Сергей тихо хмыкнул, возвращая папку на место. На его лице читалось уважение и лёгкая зависть к тому, с каким размахом Михаил развивал культурно-экономическую схему:
– Да, Миша, далеко пойдёшь. Скоро студенты из МГИМО к тебе на практику записываться будут.
– Лишь бы из КГБ не записались, – улыбнулся Михаил, снова погружаясь в подсчёты. – А студенты пусть идут. Будем готовить кадры для советского валютного символизма.
Сергей покачал головой и направился к выходу. Уже закрывая дверь, он бросил на прощание:
– Считай аккуратнее, Миш. А то лишнюю сотню припишешь, потом не докажешь, что просто бухгалтер, а не валютный спекулянт.

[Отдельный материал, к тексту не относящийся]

/-- A write on a pair: on its record, or on its pending ADD, which keeps its pair, and its gain in range (R20). -/
theorem moves_writePair (h : Moves p₀ s.patch) (src dst : Slot) {f : Crosspoint → Crosspoint} {g : PatchEntry → PatchEntry}
    (held : Bool) (writes : ∀ r, RecordWrite s.patch r (f r))
    (pair : ∀ a, (g a).source = a.source ∧ (g a).destination = a.destination)
    (range : ∀ a, InRange a.setGain → InRange (g a).setGain) : Moves p₀ (writePair src dst f g held s).1.patch := by
  unfold writePair
  obtain _ | _ | _ := route s.engine src dst
  case record => exact h.wrote writes _
  case nothing => exact h
  case pendingAdd =>
    refine .ite (fun _ => h) fun opened =>
      h.tail (.edited (unsealed_of_not opened) (.rewrote (fun d => ?_) (fun d k => ?_) fun d k => ?_))
    all_goals
      obtain a | _ := d
      case remove => first | exact k | exact ⟨rfl, rfl⟩
    · exact iteInduction (motive := fun d : Edit => d.source = a.source ∧ d.destination = a.destination)
        (fun _ => pair a) fun _ => ⟨rfl, rfl⟩
    · exact iteInduction (motive := EditInRange) (fun _ y same => Edit.add.inj same ▸ range a (k a rfl)) fun _ => k
    · refine iteInduction (motive := EditFits s.engine.table) (fun _ => ?_) fun _ => k
      show findRecord s.engine.table (g a).source (g a).destination = none
      rw [(pair a).1, (pair a).2]
      exact k

theorem moves_ownXpGain (body : Option XpGainBody) (h : Moves p₀ s.patch) : Moves p₀ (ownXpGain body s).1.patch := by
  unfold ownXpGain
  rcases read : body.bind readXpGainFields with _ | ⟨src, dst, gain, code⟩
  · exact h
  · have range : InRange gain := by
      refine bind_reads (P := fun x : Slot × Slot × Int × RampCode => InRange x.2.2.1) (fun b _ => ?_) _ read
      refine bind_reads fun _ _ => bind_reads fun _ _ => bind_reads fun gain field => bind_reads fun _ _ y same => ?_
      exact Option.some.inj same ▸ inRange_of_coeffOf field
    exact moves_writePair h _ _ _ (fun r => .gain _ range) (fun _ => ⟨rfl, rfl⟩) fun _ _ => range

theorem moves_ownXpMute (body : Option XpMuteBody) (h : Moves p₀ s.patch) : Moves p₀ (ownXpMute body s).1.patch := by
  unfold ownXpMute
  obtain _ | _ := body.bind readXpMuteFields
  · exact h
  · exact moves_writePair h _ _ _ (fun r => .mute _) (fun _ => ⟨rfl, rfl⟩) fun _ => id

theorem moves_ownXpRamp (body : Option XpRampBody) (h : Moves p₀ s.patch) : Moves p₀ (ownXpRamp body s).1.patch := by
  unfold ownXpRamp
  obtain _ | _ := body.bind readXpRampFields
  · exact h
  · exact moves_writePair h _ _ _ (fun r => .ramp _) (fun _ => ⟨rfl, rfl⟩) fun _ => id

theorem moves_ownPatchDiscard (body : Option Unit) (h : Moves p₀ s.patch) : Moves p₀ (ownPatchDiscard body s).1.patch :=
  match body with
  | none => h
  | some _ => .ite (fun _ => h) fun opened => h.tail (.edited (unsealed_of_not opened) .discarded)
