-- ==== Sys2Proof/Decode.lean ====
section
/-! DEFINITION. The decoder and the encoder of command words (30_encoding.md), and the assembler (rules R72, R73). -/

namespace Sys2Proof

/-! ## Fields of a command word (R60, R61) -/

/-- `cmd_op`, bits 34..32 (R60). -/
def opField (c : CmdWord) : BitVec 3 := c.extractLsb' 32 3

/-- `cmd_wdata`, bits 31..0 (R60). -/
def wdataField (c : CmdWord) : Word := c.extractLsb' 0 32

/-- `dir = op[2]`: false writes storage, true reads it (R61). -/
def dirBit (op : BitVec 3) : Bool := op.getLsbD 2

/-- `wsel = op[1:0]` (R61). -/
def wselField (op : BitVec 3) : BitVec 2 := op.extractLsb' 0 2

/-- The width selector (R61, R80): `wsel` 0, 1, 2 selects 1, 2, 4 bytes; 3 selects a command that moves no value. -/
def widthOf (wsel : BitVec 2) : Option Width :=
  match wsel.toNat with
  | 0 => some .one
  | 1 => some .two
  | 2 => some .four
  | _ => none

/-! ## Decoding -/

/-- The value a PUT stores: `wdata[8w-1:0]`, the bits above ignored (R64). -/
def decodePut (w : Width) (wdata : Word) : Instr :=
  match w with
  | .one => .put8 (wdata.extractLsb' 0 8)
  | .two => .put16 (wdata.extractLsb' 0 16)
  | .four => .put32 wdata

/-- The GETs have no operand (R130 to R132). -/
def decodeGet (w : Width) : Instr :=
  match w with
  | .one => .get8
  | .two => .get16
  | .four => .get32

/-- The decoder, total on 35-bit words and by `op` alone (R63, R71, R92). -/
def decode (c : CmdWord) : Instr :=
  match widthOf (wselField (opField c)), dirBit (opField c) with
  | none, true => .init
  | none, false => .rsvd
  | some w, false => decodePut w (wdataField c)
  | some w, true => decodeGet w

/-- Why a number is not the number of a command word. -/
inductive DecodeError where
  /-- It has a bit above bit 34, and the command port has 35 wires (R60, D28; log 15). -/
  | notACommandWord
  deriving DecidableEq, Repr

/-- The decoder on any number: a number of more than 35 bits is rejected by name, never truncated (log 15). -/
def decodeNat (n : Nat) : Except DecodeError Instr :=
  if n < 2 ^ 35 then .ok (decode (BitVec.ofNat 35 n)) else .error .notACommandWord

/-- The instruction the decoder reads from the low `nbits` bits of `w`, numbered as spec/opcode_table.json numbers them:
bit 0 is the least significant bit of the one command word. -/
def decodeTableWord (nbits w : Nat) : Option Instr :=
  match decodeNat (w % 2 ^ nbits) with
  | .ok i => some i
  | .error _ => none

/-! ## Encoding -/

/-- The op field of each command (R63). -/
def opOf : Instr → BitVec 3
  | .put8 _ => 0b000#3
  | .put16 _ => 0b001#3
  | .put32 _ => 0b010#3
  | .rsvd => 0b011#3
  | .get8 => 0b100#3
  | .get16 => 0b101#3
  | .get32 => 0b110#3
  | .init => 0b111#3

/-- The data field of each command, ignored bits filled with 0 (R72). -/
def wdataOf : Instr → Word
  | .put8 v => v.setWidth 32
  | .put16 v => v.setWidth 32
  | .put32 v => v
  | .rsvd => 0
  | .get8 => 0
  | .get16 => 0
  | .get32 => 0
  | .init => 0

/-- A command word from its two fields, `cmd = {op, wdata}` (R60). -/
def cmdWord (op : BitVec 3) (wdata : Word) : CmdWord := op.setWidth 35 <<< 32 ||| wdata.setWidth 35

/-- The encoder: the command word of a command (R60, R63, R72). -/
def encode (i : Instr) : CmdWord := cmdWord (opOf i) (wdataOf i)

/-- The mask of every row of the opcode map: bits 34..32 (R63). -/
def opMask : CmdWord := 0x700000000#35

/-- The match value of each command's row: `op << 32` (R63). -/
def matchOf (i : Instr) : CmdWord := (opOf i).setWidth 35 <<< 32

/-- Which bits of `wdata` a command's meaning reads (R64); the others are ignored. -/
def usedBits : Instr → Word
  | .put8 _ => 0x000000FF#32
  | .put16 _ => 0x0000FFFF#32
  | .put32 _ => 0xFFFFFFFF#32
  | .rsvd => 0
  | .get8 => 0
  | .get16 => 0
  | .get32 => 0
  | .init => 0

/-! ## The assembler (R72, R73) -/

/-- The command word of a well-formed line, without the check that its immediate fits. -/
def lineWord : AsmLine → CmdWord
  | .put8 imm => encode (.put8 (BitVec.ofNat 8 imm))
  | .put16 imm => encode (.put16 (BitVec.ofNat 16 imm))
  | .put32 imm => encode (.put32 (BitVec.ofNat 32 imm))
  | .get8 => encode .get8
  | .get16 => encode .get16
  | .get32 => encode .get32
  | .init => encode .init
  | .cmd imm => BitVec.ofNat 35 imm

/-- The assembler on a parsed line: one command word for each line (R73); an immediate that does not fit is an error,
never a truncation (R72, D28). -/
def assembleLine (l : AsmLine) : Except AsmError CmdWord :=
  if l.wellFormed then .ok (lineWord l) else .error .immediateTooWide

/-- The value of a hexadecimal digit. DESIGN CHOICE: either case of a letter is accepted (log 22). -/
def digitValue (c : Char) : Option Nat :=
  let n := c.toNat
  if 48 ≤ n && n ≤ 57 then some (n - 48)
  else if 65 ≤ n && n ≤ 70 then some (n - 55)
  else if 97 ≤ n && n ≤ 102 then some (n - 87)
  else none

/-- The number that digits of a base write, most significant first, after `acc`. -/
def digitsValue (base acc : Nat) : List Char → Option Nat
  | [] => some acc
  | c :: cs =>
    match digitValue c with
    | some d => if d < base then digitsValue base (base * acc + d) cs else none
    | none => none

/-- An immediate: decimal, or hexadecimal after `0x` (R72). DESIGN CHOICE: `0X` is no such mark, and leading zeros are
accepted (log 22). -/
def parseImmediate : List Char → Option Nat
  | [] => none
  | '0' :: 'x' :: c :: cs => digitsValue 16 0 (c :: cs)
  | c :: cs => digitsValue 10 0 (c :: cs)

/-- A line without its comment, which starts with `;` (R72). -/
def dropComment : List Char → List Char
  | [] => []
  | c :: cs => if c = ';' then [] else c :: dropComment cs

/-- A character that separates the words of a line. DESIGN CHOICE: space and tab, and no other (log 22). -/
def isBlank (c : Char) : Bool := c = ' ' || c = '\t'

/-- The words of a line, the word being read held in `acc`, last character first. DESIGN CHOICE: any number of blanks
separates two words, and may stand before the first and after the last (log 22). -/
def splitWords (acc : List Char) : List Char → List (List Char)
  | [] => if acc.isEmpty then [] else [acc.reverse]
  | c :: cs =>
    if isBlank c then
      if acc.isEmpty then splitWords [] cs else acc.reverse :: splitWords [] cs
    else splitWords (c :: acc) cs

/-- One line of text as a line of the assembler (R72): none for a comment alone. DESIGN CHOICE: none for a blank line too,
and mnemonics only as R72 spells them, in capitals (log 22). -/
def parseLine (text : String) : Except AsmError (Option AsmLine) :=
  match splitWords [] (dropComment text.toList) with
  | [] => .ok none
  | [m] =>
    if m = "GET8".toList then .ok (some .get8)
    else if m = "GET16".toList then .ok (some .get16)
    else if m = "GET32".toList then .ok (some .get32)
    else if m = "INIT".toList then .ok (some .init)
    else .error .badLine
  | [m, imm] =>
    match parseImmediate imm with
    | none => .error .badLine
    | some n =>
      if m = "PUT8".toList then .ok (some (.put8 n))
      else if m = "PUT16".toList then .ok (some (.put16 n))
      else if m = "PUT32".toList then .ok (some (.put32 n))
      else if m = ".cmd".toList then .ok (some (.cmd n))
      else .error .badLine
  | _ => .error .badLine

/-- The assembler on one line of text (R72). -/
def assembleText (text : String) : Except AsmError (Option CmdWord) :=
  match parseLine text with
  | .error e => .error e
  | .ok none => .ok none
  | .ok (some l) => (assembleLine l).map some

end Sys2Proof
end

Михаил проводил Сергея ироничным взглядом и вновь сосредоточился на цифрах. Каждый показатель наполнял его профессиональной гордостью.
В конце концов, он создавал не просто кассовые расчёты, а новую модель советского культурного обмена – масштабную, прибыльную и невероятно поэтичную. Михаил с каждым днём убеждался, что проект был не только финансово выгодным, но и важным для укрепления дружбы народов во всей Европе.
А что такое дружба народов без валюты? Пустая трата времени и сил, решил Михаил, уверенно нажимая на клавиши и продолжая важный международный подсчёт.
Вечером кабинет нарушил резкий телефонный звонок. Михаил вздрогнул, как физрук, вызванный к директору отчитываться за соревнования, на которых не был. Взяв трубку, он сразу понял, кто звонит – голос звучал холодно и официально, словно зимний портрет Дзержинского в кабинете начальника КГБ.
– Добрый вечер, Михаил Борисович, – произнёс сотрудник первого управления так, будто вечер добрым вовсе не был. – Это товарищ Формалинов из первого управления. Доложите, как проходит подготовка следующей партии культурных материалов и текущие валютные поступления. Коротко, ясно, по сути.
Михаил мгновенно выпрямился, словно докладывал не рядовому сотруднику спецслужбы, а лично генсеку:
– Следующая партия материалов отправится в Хельсинки через три дня, – отчеканил он слова, будто надпись на медали. – Агитация сельского быта, символизм, сантехническая тематика. Валютные поступления стабильны и соответствуют плану.
– Хорошо, – ответил голос с теплотой бухгалтера, принимающего отчёт. – Документы ведёте аккуратно?
– Безукоризненно, товарищ Формалинов, – твёрдо произнёс Михаил, мысленно представив свои идеально разложенные папки, к которым не придрался бы и сам Андропов. – Каждая копейка под контролем.
– Замечательно, – подтвердил голос сухо, словно объявляя результаты шахматного турнира ветеранов партработы. – Ждите дальнейших указаний.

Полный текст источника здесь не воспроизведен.